/-- The jumps of home_index: b last and j next, j rising at each. -/
def homeJump (m : Nat) : Nat → BitVec 64 → Nat → Nat → Nat
  | 0, _, b, _ => b
  | f + 1, key, b, j =>
    if j < m then
      let key := key * 0x27BB2EE687B0B0FD + 1
      homeJump m f key j ((j + 1) * 2 ^ 31 / ((key >>> 33).toNat + 1))
    else b

/-- home_index (R177). -/
def homeIndex (h n m : Nat) : Nat := homeJump m (m + 1) (plcMix (BitVec.ofNat 64 (h * 2 ^ 48 + n))) 0 0

/-- The default home of a row under a member list; a job without a list keeps its rows here (log entry 22). -/
def State.homeIn (s : State) (l : List Nat) (k : RowKey) : Nat :=
  (l[homeIndex (s.keyTbl k).homeKey (s.keyNode k) l.length]?).getD s.modId

/-- The default home of a row: the member, or the substitute of a lost one (R177, R312). -/
def State.defaultHome (s : State) (k : RowKey) : Nat := s.holder (s.homeIn (s.job k.job).members k)

/-! ## Setting parts of the placement state -/

def State.setPlc (s : State) (p : PlcState) : State := { s with plc := p }

/-! ## The directory (R182 to R184) -/

/-- Bytes of a shadow write (R376): KM48 elements, a row image, or a name. -/
def shadowBytes : ShadowItem → Nat
  | .planes _ a b c => 6 * (a.length + b.length + c.length)
  | .adj _ a => 16 + 16 * a.edges.length + 8 * a.aliasTab.length
  | _ => 16

/-- A change of placement follows the row into the job's open generation, or waits for the next one (R378). -/
def State.follow (s : State) (job : Nat) (item : ShadowItem) : State :=
  match s.twinSt.own.find? fun g => g.job == job && !g.dead with
  | some g =>
    if s.shadowTwin then
      (s.send 6 0 s.twinId 6 0 job (.shadowWrite 0 job g.step g.full item)).count64 bndPg BND.SHADOW_BYTES (shadowBytes item)
    else s
  | none => { s with twinSt := { s.twinSt with later := s.twinSt.later ++ [(job, item)] } }

/-- Whether management firmware has committed the directory: its two copies differ (R198, R199). -/
def State.plcReady (s : State) : Bool := s.reg plcPg PLC.DIR_BASE0 != s.reg plcPg PLC.DIR_BASE1

/-- The bucket of a row's entry (R182). -/
def dirBucket (k : RowKey) : Nat := (plcMix (BitVec.ofNat 64 (k.table * 2 ^ 40 + k.row)) >>> 40).toNat

/-- The 128 bits of an entry (Table 8.3). -/
def DirEntry.image (e : DirEntry) : Nat :=
  e.kind * 2 ^ 125 + e.key.job * 2 ^ 113 + e.key.table * 2 ^ 101 + e.key.row * 2 ^ 61 + e.owner * 2 ^ 46 + e.ver * 2 ^ 34 + e.slot

/-- The entry of a row with its place. -/
def State.dirAt (s : State) (k : RowKey) : Option (Nat × DirEntry) := s.plc.dir.find? fun p => p.2.key == k

/-- The entry of a row. -/
def State.dirFind (s : State) (k : RowKey) : Option DirEntry := (s.dirAt k).map (·.2)

/-- Write 16 bytes at a place in both copies; DIR_USED follows the entries in use. -/
def State.dirMirror (s : State) (place image : Nat) : State :=
  let b := leBytes 16 image
  let s := (s.memWrite Req.device (s.reg plcPg PLC.DIR_BASE0 + 16 * place) b).st
  let s := (s.memWrite Req.device (s.reg plcPg PLC.DIR_BASE1 + 16 * place) b).st
  s.setReg plcPg PLC.DIR_USED s.plc.dir.length

/-- The place an entry for a row would take: its own, or a free one of its bucket. -/
def State.dirPlace (s : State) (k : RowKey) : Option Nat :=
  match s.dirAt k with
  | some (p, _) => some p
  | none => ((List.range 4).map fun i => dirBucket k * 4 + i).find? fun p => (SMap.find p s.plc.dir).isNone

/-- Insert or replace a row's entry; false when its bucket is full (R183). -/
def State.dirPut (s : State) (e : DirEntry) : State × Bool :=
  match s.dirPlace e.key with
  | some p =>
    let was := SMap.find p s.plc.dir
    let s := (s.setPlc { s.plc with dir := SMap.put p e s.plc.dir }).dirMirror p e.image
    (if e.kind = 1 then s.follow e.key.job (.moved e.key (some e.owner))
     else if was.any fun x => x.kind == 1 then s.follow e.key.job (.moved e.key none) else s, true)
  | none => ((s.count plcPg PLC.DIR_REFUSED 1).err plcPg PLC.E_DIR_FULL 0, false)

/-- Remove a row's entry. -/
def State.dirDel (s : State) (k : RowKey) : State :=
  match s.dirAt k with
  | some (p, e) =>
    let s := (s.setPlc { s.plc with dir := SMap.del p s.plc.dir }).dirMirror p 0
    if e.kind = 1 then s.follow k.job (.moved k none) else s
  | none => s

/-- Record where a row lives: a MOVED entry for an owner other than the default home, none otherwise (R183). -/
def State.dirOwner (s : State) (k : RowKey) (owner : Nat) : State :=
  if s.defaultHome k = owner then s.dirDel k else (s.dirPut { kind := 1, key := k, owner := owner }).1

/-- Read a row's bucket in one copy; true when a word of it is uncorrectable. -/
def State.dirRead (s : State) (reg : Nat) (k : RowKey) : State × Bool :=
  let r := s.memRead Req.device (s.reg plcPg reg + 64 * dirBucket k) 64
  (r.st, !r.ue.isEmpty)

/-- Rewrite a row's bucket in one copy. -/
def State.dirRepair (s : State) (reg : Nat) (k : RowKey) : State :=
  s.memPut Req.device (s.reg plcPg reg + 64 * dirBucket k)
    ((List.range 4).flatMap fun i =>
      leBytes 16 (((SMap.find (dirBucket k * 4 + i) s.plc.dir).map DirEntry.image).getD 0))

/-- Look a row up: DIR_LOOKUPS counts it; whether a cache of a die holds the result is a free value, and a miss reads the
bucket, from the other copy when the first is uncorrectable; true when both are (R184; log entry 23). -/
def State.lookup (s : State) (k : RowKey) (q : Nat) : State × Bool :=
  let s := s.count64 plcPg PLC.DIR_LOOKUPS 1
  let (x, s) := s.draw
  if x % 2 = 0 ∨ s.plcReady = false then (s, false)
  else
    let s := s.count64 plcPg PLC.DIR_MISSES 1
    let (s, u0) := s.dirRead PLC.DIR_BASE0 k
    if !u0 then (s, false)
    else
      let (s, u1) := s.dirRead PLC.DIR_BASE1 k
      if u1 then (s.err plcPg PLC.E_DIR_UE q, true) else (s.dirRepair PLC.DIR_BASE0 k, false)

/-! ## Migrations at hand -/

def State.migOut (s : State) (k : RowKey) : Option MigOut := s.plc.out.find? fun m => m.key == k
def State.migIn (s : State) (k : RowKey) : Option MigIn := s.plc.inn.find? fun m => m.key == k && !m.owner
def State.putOut (s : State) (m : MigOut) : State :=
  s.setPlc { s.plc with out := (s.plc.out.filter fun x => x.key ≠ m.key) ++ [m] }
def State.delOut (s : State) (k : RowKey) : State := s.setPlc { s.plc with out := s.plc.out.filter fun x => x.key ≠ k }
def State.putIn (s : State) (m : MigIn) : State :=
  s.setPlc { s.plc with inn := (s.plc.inn.filter fun x => x.key ≠ m.key) ++ [m] }
def State.delIn (s : State) (k : RowKey) : State := s.setPlc { s.plc with inn := s.plc.inn.filter fun x => x.key ≠ k }

/-- Whether a notice says that a row routes to this module from a beat that has come. -/
def State.noticedHere (s : State) (k : RowKey) : Bool :=
  s.plc.flips.any fun f => f.1 == k && f.2.1 == s.modId && decide (f.2.2 ≤ s.beat)

/-- Whether this module is the new home of a row whose flip beat has come and whose transfer has not (Table 8.5). -/
def State.flipped (s : State) (k : RowKey) : Bool :=
  match s.migIn k with
  | some m => if m.byList then s.twin != 5 && s.homeIn (s.job k.job).members k == s.modId else s.noticedHere k
  | none => false

/-- FLIP_LEAD of Table 8.8. -/
def State.flipLead (s : State) : Nat := bits (s.reg plcPg PLC.PLC_CONFIG) 23 16

/-- Whether a change of the member list has just made this module the home of a row of which it has heard nothing yet: for
FLIP_LEAD beats, in which the notices of the old home arrive (R196; log entry 84). -/
def State.listFresh (s : State) (k : RowKey) : Bool :=
  let j := s.job k.job
  !j.prev.isEmpty && decide (s.beat < j.since + s.flipLead) && s.homeIn j.members k == s.modId &&
  s.homeIn j.prev k != s.modId && (kget k s.plc.rows).isNone && (s.dirFind k).isNone

/-- Where a migration that a change of the member list defines sends a row, before anything else is asked: its old home
serves it until the transfer; a new home whose copy has not come forwards to the old home, which its notice names (R196).
A newcomer forwards requests for rows its twin still carries (R381). -/
def State.listRoute (s : State) (k : RowKey) : Option Nat :=
  match s.migOut k with
  | some m =>
    if m.affinity then none
    else if m.phase = .sent then some (s.holder m.dest) else some s.modId
  | none =>
    let j := s.job k.job
    let copied := (s.migIn k).isSome
    if s.flipped k then some s.modId
    else if !copied && s.noticedHere k then (kget k s.plc.back).map fun b => s.holder b.2
    else if !copied && s.listFresh k then some (s.holder (s.homeIn j.prev k))
    else if s.twin == 5 && (kget k s.plc.rows).isNone && s.homeIn j.members k == s.modId then some s.twinId
    else none

/-! ## Resolving a row (R183) -/

/-- A module named by an entry; for a lost one the default home (R183). The default home itself sends requests to the old
home of a migration whose new home was lost (Table 8.6), else to the substitute (R312, R380); rows of a module lost without
one are unrecoverable (R24), and their requests end as those to a lost module do (log entry 84). -/
def State.liveOr (s : State) (k : RowKey) (m : Nat) : Nat :=
  if !(s.isLost m) then m
  else if s.defaultHome k ≠ s.modId then s.defaultHome k
  else match kget k s.plc.back with
    | some (n, o) => if n = m ∧ !(s.isLost o) then o else s.holder m
    | none => s.holder m

/-- The module that the directory and the flips in effect name for a row (R183): a flip notice in effect routes to the
new home. -/
def State.resolveDir (s : State) (k : RowKey) : Nat :=
  match s.plc.flips.find? fun f => f.1 == k && decide (f.2.2 ≤ s.beat) && f.2.1 != s.modId && (s.migOut k).isNone with
  | some f => s.liveOr k f.2.1
  | none =>
    match s.dirFind k with
    | some e =>
      match e.kind with
      | 3 => match s.migOut k with
        | some m => if m.phase = .sent then s.liveOr k e.owner else s.modId
        | none => s.modId
      | 4 => if s.flipped k then s.modId else s.liveOr k e.owner
      | _ => s.liveOr k e.owner
    | none => s.defaultHome k

/-- The module that serves a row as owner or home (R183, R196). -/
def State.resolve (s : State) (k : RowKey) : Nat := (s.listRoute k).getD (s.resolveDir k)

/-- Where a request goes that a module has sent: a row that the directory here would send straight back is not there any
more. Its migration's new home then serves it, or this module, home by the list (R183, R195, R196). -/
def State.resolveFor (s : State) (src : Nat) (k : RowKey) : Nat :=
  let m := s.resolve k
  if m ≠ src ∨ m = s.modId then m
  else match kget k s.plc.back with
    | some (n, o) => if s.holder o = src then s.holder n else m
    | none => if s.listFresh k then s.modId else m

/-- Whether this module owns a row now: it is the home and no transfer is awaited. -/
def State.owns (s : State) (k : RowKey) : Bool := s.resolve k == s.modId && !(s.flipped k)

/-- Whether a replica of a row is held here. -/
def State.hasReplica (s : State) (k : RowKey) : Bool :=
  match s.dirFind k with
  | some e => e.kind == 2
  | none => false

/-! ## The row store (R174, R178) -/

/-- A row as this module keeps it: its owner copy, or the copy of a migration to it. -/
def State.row (s : State) (k : RowKey) : Row :=
  match s.migIn k with
  | some m => m.row
  | none => (kget k s.plc.rows).getD {}

/-- Put a row in the store. -/
def State.putRow (s : State) (k : RowKey) (r : Row) : State :=
  match s.migIn k with
  | some m => s.putIn { m with row := r }
  | none => s.setPlc { s.plc with rows := kput k r s.plc.rows }

/-- A plane of a set of planes. -/
def Planes.get (p : Planes) (i : Nat) : List Nat :=
  match i with
  | 0 => p.p0
  | 1 => p.p1
  | 2 => p.p2
  | _ => p.p3

/-- Replace a plane. -/
def Planes.put (p : Planes) (i : Nat) (c : List Nat) : Planes :=
  match i with
  | 0 => { p with p0 := c }
  | 1 => { p with p1 := c }
  | 2 => { p with p2 := c }
  | _ => { p with p3 := c }

/-- The element codes of a plane of a row; a row never stored reads +0 (R174). -/
def Tbl.codes (t : Tbl) (p : Planes) (i : Nat) : List Nat :=
  if (Planes.get p i).isEmpty then List.replicate (t.planeLen i) 0 else Planes.get p i

/-- Bytes a row takes in the store once it has been loaded or stored (R174): planes, or header, edges and drawing table. -/
def storedBytes (t : Tbl) (r : Row) : Nat :=
  if !r.stored then 0
  else if t.emb then t.rowBytes
  else 16 + 16 * r.adj.edges.length + 8 * r.adj.aliasTab.length

/-- Bytes of its step-start copy. -/
def undoBytes (t : Tbl) (r : Row) : Nat := if r.stored && r.undo.isSome && t.emb then t.rowBytes else 0

/-- Bytes of a job's rows and step-start copies in one tier, the copies of rows on their way here among them. -/
def State.storeUsed (s : State) (job : Nat) (far : Bool) : Nat :=
  ((s.plc.rows ++ (s.plc.inn.filter fun m => !m.owner).map fun m => (m.key, m.row)).filter fun p => p.1.job == job).foldl
    (fun n p => n + (if p.2.far = far then storedBytes (s.keyTbl p.1) p.2 else 0) +
      (if p.2.undoFar = far then undoBytes (s.keyTbl p.1) p.2 else 0)) 0

/-- Whether a far tier is present: a host port in CXL role with its link up (R286, R288). -/
def State.farPresent (s : State) : Bool := (List.range s.variant.fabricDies).any s.cxlReady

/-- Whether rows of a table may be moved between the tiers: FAR_EN, FAR_OK, a far tier present that a far decoder covers, and
no CXL link lost that has not been trained again (R197, R287, R288). -/
def State.farMay (s : State) (k : RowKey) : Bool :=
  bit (s.reg plcPg PLC.JOB_CONFIG k.job) 29 && (s.keyTbl k).farOk && s.farPresent && !s.farSpans.isEmpty &&
  s.host.cxlDown.isEmpty

/-- Whether a job's row store has room for n more bytes in a tier (log entry 20). -/
def State.roomIn (s : State) (job n : Nat) (far : Bool) : Bool :=
  decide (s.storeUsed job far + n ≤ if far then Config.rowStoreFar job else Config.rowStoreHbm job)

/-- The image of an adjacency row: its header and its edges (Tables 6.1 and 6.2). -/
def imageBytes (a : AdjRow) : List Byte :=
  leBytes 4 a.edges.length ++ leBytes 12 (b2n a.timeSorted + 2 * b2n a.aliasValid + 4 * b2n a.zeroWeight) ++
  a.edges.flatMap fun e => leBytes 8 e.nbr ++ leBytes 4 e.time ++ leBytes 4 e.eval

How to complete this task
Wherever a line in the data above holds the word "storedBytes", copy that line.

Output of the exercise
def storedBytes (t : Tbl) (r : Row) : Nat :=
    (fun n p => n + (if p.2.far = far then storedBytes (s.keyTbl p.1) p.2 else 0) +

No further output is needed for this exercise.